Complaints plague fed employment program
J-1 Summer Work Travel Program lacks worker protections, advocates say
Oliver Benzon worked in a call center for six months to pay a recruitment agency $3,000 for a chance to be hired as a chef at an Ocean City restaurant under a federal summer work program.
But when the Dominican Republic citizen arrived in Maryland, the restaurant hadn’t yet opened — and he and others were instead given work in construction, he said. To make matters worse, his supervisor later paid Benzon only a percentage of what he was owed, Benzon said. “He just said that I could take or leave the money he was offering me,” Benzon said. “We were treated like dirt because our supervisors knew we couldn’t complain.”
Benzon, who declined to name the restaurant because of ongoing legal proceedings, was one of the estimated 5,557 workers in Maryland who participated last year in the J-1 Summer Work Travel Program, one of the federal government’s largest cultural exchange programs. The program, which the federal government promotes as a work opportunity for foreign students “to be exposed to the people and way of life in the United States,” lacks safeguards for the workers and relies on recruitment or “sponsor” agencies that profit from the program to oversee it, according to the International Labor Recruitment Working Group, a coalition seeking to end systemic abuse of workers recruited to the United States.
The program’s structure, labor advocates say, leaves its workers vulnerable to wage theft, retaliation, physical threats and human trafficking.
Meredith Stewart, senior supervising attorney at the Southern Poverty Law Center, is a member of the working group — which has represented thousands of workers with complaints. She called the exchange effort a “broken program — nothing more than a smokescreen for many U.S. employers to gain access to cheap employees.”

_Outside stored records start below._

-- ==== Sys2Proof/Word.lean ====
section
/-! DEFINITION. The word types of the block: bytes, 64-bit registers, 32-bit command words, host addresses. -/

namespace Sys2Proof

/-- An octet (00_scope.md R13). -/
abbrev Byte := BitVec 8

/-- A 64-bit register or register slot (10_state.md R31). -/
abbrev Word := BitVec 64

/-- A command word, the 32 bits a host write to CMD executes (30_encoding.md R53). -/
abbrev CmdWord := BitVec 32

/-- A host byte address, 17 bits, an offset from the platform's base (00_scope.md R5; 60_exceptions.md R142; log 7). -/
abbrev HostAddr := BitVec 17

end Sys2Proof
end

The U.S. State Department, which administers the program, has a 24-hour, toll-free hotline (866-283-9090) and email address (jvisas@state.gov) for reports of abuse and considers the safety and security of the workers “our first priority,” the agency said in a statement.

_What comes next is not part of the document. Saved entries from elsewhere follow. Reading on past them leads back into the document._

-- ==== Sys2Proof/Config.lean ====
section
/-! DEFINITION. What an implementation of the block fixes (00_scope.md R5) and the free values of the bytes the spec leaves
unspecified (93_implementation_defined.md I1). -/

namespace Sys2Proof.Config

/-- The least legal IBUF_BYTES (R5). -/
def ibufBytesMin : Nat := 8

/-- The greatest legal IBUF_BYTES (R5). -/
def ibufBytesMax : Nat := 65536

/-- The spec's default IBUF_BYTES (R5, D5). -/
def ibufBytesDefault : Nat := 4096

/-- OBUF_BYTES (R5, D6). -/
def obufBytes : Nat := 256

/-- How a never-written IBUF byte is treated: the two treatments of 93_implementation_defined.md I1. -/
inductive Unwritten where
  /-- The read ends the run with a fault and no end state. -/
  | fault
  /-- The byte is drawn once, under no law, and stays that value until written. -/
  | anyValue
  deriving DecidableEq, Repr

/-- The model's OPEN arguments (R5, I1, I3). They are no state of the block (10_state.md R30): State carries them because a
step takes nothing else, and no step changes them (log 2). -/
structure Params where
  /-- IBUF_BYTES. -/
  ibufBytes : Nat
  /-- The treatment of an IBUF byte never written since reset. -/
  unwritten : Unwritten
  deriving DecidableEq, Repr

/-- The legal range of IBUF_BYTES (R5). -/
abbrev Params.legal (p : Params) : Prop :=
  ibufBytesMin ≤ p.ibufBytes ∧ p.ibufBytes ≤ ibufBytesMax

/-- FREE VALUE (I1; log 1): the byte of IBUF at an address that nothing has written since reset, by the number of the draw.
It has no body, so nothing is known of it; one draw gives one byte at one address, so two reads agree. -/
opaque freeIbufByte : Nat → Nat → Byte

/-- FREE VALUE (I1; log 1): the byte of OBUF at an address that no command has written since reset, by the number of the
draw. -/
opaque freeObufByte : Nat → Nat → Byte

end Sys2Proof.Config
end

The State Department “has zero tolerance for any abuse and misconduct,” the statement said, and it takes seriously all reports about the health, safety or welfare of exchange participants. It said the department monitors sponsors’ programs to ensure they adhere to federal regulations. The Office of Private Sector Exchange Administration responds to incidents such as death, serious injury, sexual abuse, arrest of a worker, or a visa holder’s involvement in a serious crime as a victim or perpetrator.
“We expect sponsors to manage their designated programs in a manner detailed in the federal regulations and by sound business and ethical practices,” the agency said.
Roughly 16,000 companies, including Disney, Six Flags and McDonald’s, hire summer workers through the program each year. Maryland employs one of the five largest J-1 workforces in the country. The top employers in the state include High Sierra Pools, Food Lion, Jolly Roger Amusement Park, McDonald’s and Seacrets Jamaica USA in Ocean City, according to the recruitment working group. Members of the working group include Centro De los Derechos Del Migrante, a Baltimore-based nonprofit dedicated to defending migrant workers’ rights. The advocates say some employers use the program interchangeably with other seasonal work programs, such as the H2B visas, which allow Eastern Shore crab houses to hire crab pickers from Mexico for the summer. Those visas include a prevailing wage rule and other standards and require the employer to try to hire local workers first. Employers are exempt from paying state or federal taxes on their J-1 employees, advocates said.
If J-1 workers run into a problem, they typically are referred to their sponsor or recruitment agency, which profits from their placement in that job, creating “an absurd and obvious conflict of interest,” said Daniel Costa, director of immigration law and policy research at the Economic Policy Institute. Costa said the program is “fundamentally flawed.”
Shannon Lederer, director of immigration policy at the AFL-CIO, a national federation of union workers, said the J-1 program takes advantage of “temporary and vulnerable workers” who come to the country expecting a work and cultural opportunity backed by a federal government program.
“It’s not OK that they don’t earn living wages; it’s not OK that they don’t have health insurance,” Lederer said. “It’s unacceptable to allow this program to persist without real oversight.”